Sunday, August 31, 2008

updates

updates

So, summer is over and the school year has finally begun so I am able to use the view camera. During the summer I continued exploring the idea of a contemporary landscape with an emphasis on the representation of industry, voyeurism and a bit of surveillance. I spent some time shooting in the northeast part of Philadelphia, (primarily Kensington and Fishtown) at night. The photographing is happening at night because that is the time when the landscapes seem the most isolated. At night there are no people around and the buildings are empty- this is when they really come alive and you can truly experience the landscapes of Kensington and Fishtown. There is also something about the landscape emerging out of blackness that is really important to me because I want the image to exist as an individual moment instead of a component of an entire block, street, or even a city. In this way i suppose there is a kind of personification going on. Anyway. Here are a few photos: 








Because these locations are in a shitty area I find the photos are taken best with a small digital camera, no flash and a fast bike or a friend's car. These aren't photos I can take with the view camera, sadly because its just to great a risk with an expensive camera that i don't even own. I guess the question now, is why? Well, I think the industrial landscape has become important to philadelphia, especially put in context to the specific area i am photographing. As we know, the northern part of philly is changing, and its happening very fast.
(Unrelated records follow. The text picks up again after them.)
-- ==== Sys2Proof/Tests/Slice0.lean ====
section
/-! SUPPORT. The model's own tests. Expected results come from the spec's examples and vectors (95_test_vectors.md,
96_test_vectors_ecdsa_host.md; the row is named beside each), never from the model. The last part shows for every obligation
with hypotheses a state that meets them. -/

namespace Sys2Proof.Tests

open Sys2Proof Sys2Proof.Machine Sys2Proof.Spec

set_option Elab.async false

/-! ## Well-formedness: an ill-formed term for each check -/

theorem test_wellFormed_refuses_constant_12 : (Instr.ldc 2 12).wellFormed = false := by decide
theorem test_wellFormed_takes_constant_11 : (Instr.ldc 2 11).wellFormed = true := by decide
theorem test_wellFormed_refuses_equal_destinations : (Instr.sign 2 2 1).wellFormed = false := by decide
theorem test_wellFormed_takes_source_as_destination : (Instr.sign 2 3 2).wellFormed = true := by decide

/-! ## Decoding: the words of the spec's examples, one theorem a family; the first of each in the bits of R94 -/

theorem test_decode_move :
    decode 0b00000001_0101_0000_0000000000000111#32 = .ok (.ldi 5 7) ∧
    decode 0x00000000#32 = .ok .nop ∧ decode 0x02200002#32 = .ok (.ldc 2 2) ∧
    decode 0x03920000#32 = .ok (.mov 9 2) ∧ decode 0x04500000#32 = .ok (.clr 5) ∧
    decode 0x05100000#32 = .ok (.pmov 1 0) ∧ decode 0x06300000#32 = .ok (.pclr 3) := by decide

theorem test_decode_convert :
    decode 0b00010000_0001_0000_000000000000000_1#32 = .ok (.fnew 1 0 .n) ∧
    decode 0x10100000#32 = .ok (.fnew 1 0 .p) ∧ decode 0x11210000#32 = .ok (.fint 2 1) ∧
    decode 0x12100001#32 = .ok (.ired 1 0 .n) ∧ decode 0x13120000#32 = .ok (.icmp 1 2) := by decide

theorem test_decode_field :
    decode 0b00100000_0011_0001_0010_000000000000#32 = .ok (.fadd 3 1 2) ∧
    decode 0x21312000#32 = .ok (.fsub 3 1 2) ∧ decode 0x22312000#32 = .ok (.fmul 3 1 2) ∧
    decode 0x23312000#32 = .ok (.fdiv 3 1 2) ∧ decode 0x24310000#32 = .ok (.finv 3 1) ∧
    decode 0x25312000#32 = .ok (.fpow 3 1 2) ∧ decode 0x26120000#32 = .ok (.feq 1 2) := by decide

theorem test_decode_montgomery :
    decode 0b00110000_0011_0001_0010_000000000000#32 = .ok (.mmul 3 1 2) ∧
    decode 0x31210000#32 = .ok (.mto 2 1) ∧ decode 0x32210000#32 = .ok (.mfrom 2 1) := by decide

theorem test_decode_point :
    decode 0b01000010_0010_0000_0001_000000000000#32 = .ok (.padd 2 0 1) ∧
    decode 0x40012000#32 = .ok (.pnew 0 1 2) ∧ decode 0x41200000#32 = .ok (.pinf 2) ∧
    decode 0x43400000#32 = .ok (.pgetx 4 0) ∧ decode 0x44500000#32 = .ok (.pgety 5 0) ∧
    decode 0x45010000#32 = .ok (.peq 0 1) ∧ decode 0x46200000#32 = .ok (.ptest 2) := by decide

theorem test_decode_scalar :
    decode 0b01010011_0000_0001_000000000000000_1#32 = .ok (.pdecomp 0 1 true) ∧
    decode 0x50110000#32 = .ok (.pmul 1 1 0) ∧ decode 0x51010000#32 = .ok (.pmulg 0 1) ∧
    decode 0x52210000#32 = .ok (.fsqrt 2 1) ∧ decode 0x53010000#32 = .ok (.pdecomp 0 1 false) := by decide

theorem test_decode_ecdsa :
    decode 0b01100101_0001_0010_0011_0011_00000000#32 = .ok (.verify 1 2 3 3) ∧
    decode 0x60000000#32 = .ok (.keyld 0) ∧ decode 0x61300000#32 = .ok (.keypub 3) ∧
    decode 0x62000000#32 = .ok .keyclr ∧ decode 0x63210000#32 = .ok (.nonce 2 1) ∧
    decode 0x64231000#32 = .ok (.sign 2 3 1) := by decide

/-- Every refusal of the decoder: M9, M18 and the words of R97, R98. -/
theorem test_decode_refuses :
    decode 0x07000000#32 = .error .unknownOpcode ∧ decode 0xFF000000#32 = .error .unknownOpcode ∧
    decode 0x00000001#32 = .error .mustBeZero ∧ decode 0x20312001#32 = .error .mustBeZero ∧
    decode 0x05800000#32 = .error .pointField ∧ decode 0x65123B00#32 = .error .pointField ∧
    decode 0x0200000C#32 = .error .constIndex ∧ decode 0x64221000#32 = .error .sameDestinations := by decide

theorem test_encode_verify : encode (.verify 1 2 3 3) = 0x65123300#32 := by decide
theorem test_table_word : decodeTableWord 32 0x10100001 = some (.fnew 1 0 .n) := by decide

/-! ## One step of each command -/

/-- The reset state with some value registers written. -/
def start (l : List (RegIdx × ValReg)) : State := l.foldl (fun s p => s.writeReg p.1 p.2) State.reset

/-- The state after one step that takes the word `w`; the state itself where the step answers none. -/
def after (s : State) (w : Nat) : State :=
  match step (s.withFetchWord 32 w) with
  | .next t => t
  | .fault _ => s
  | .refused _ => s

/-- `(INT, v)`. -/
def int (v : Nat) : ValReg := ⟨.int, BitVec.ofNat 256 v⟩
/-- `(FP, v)`. -/
def fp (v : Nat) : ValReg := ⟨.fp, BitVec.ofNat 256 v⟩
/-- `(FN, v)`. -/
def fn (v : Nat) : ValReg := ⟨.fn, BitVec.ofNat 256 v⟩
/-- `Affine(x, y)` as a register holds it. -/
def aff (x y : Nat) : PointReg := ⟨.affine, BitVec.ofNat 256 x, BitVec.ofNat 256 y⟩
/-- The register that holds `G`. -/
def ptG : PointReg := aff Config.GX Config.GY
/-- The register that holds `-G` (95_test_vectors.md section 2). -/
def ptMinusG : PointReg := aff Config.GX 0xB7C52588D95C3B9AA25B0403F1EEF75702E84BB7597AABE663B82F6F04EF2777
/-- The register that holds `2G` (R205's example). -/
def pt2G : PointReg :=
  aff 0xC6047F9441ED7D6D3045406E95C07CD85C778E4B8CEF3CA7ABAC09B95C709EE5
    0x1AE168FEA63DC339A3C58419466CEAEEF7F632653266D0E1236431A950CFE52A
/-- The register that holds `3G` (R243's example). -/
def pt3G : PointReg :=
  aff 0xF9308A019258C31049344F85F89D5229B531C845836F99B08601F113BCE036F9
    0x388F7B0F632DE8140FE337E62A37F3566500A99934C2231B6CB9FD7584B8E672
This area is becoming heavily populated with young artists and musicians, galleries and organizations, coffee houses, thrift store, etc. The question is, what stays and what goes. With all this new culture theres no telling what the neighborhoods really were about. There is also the stigma of the "unsafe neighborhood" which is much less a stigma and just a reality in some parts more than others. The point however, is not the risk (if any) that is being taken to make the image. There is some kind of subtle peacefulness that i found in the outskirts of the city, the endless landscape of nameless factories, industrial establishments and there fences, dumpsters, shitty paint-jobs and broken signs. I feel that maybe its important to pay some kind of homage to what else these newly populated areas have, or had beyond the coffee shops and galleries (which are great too).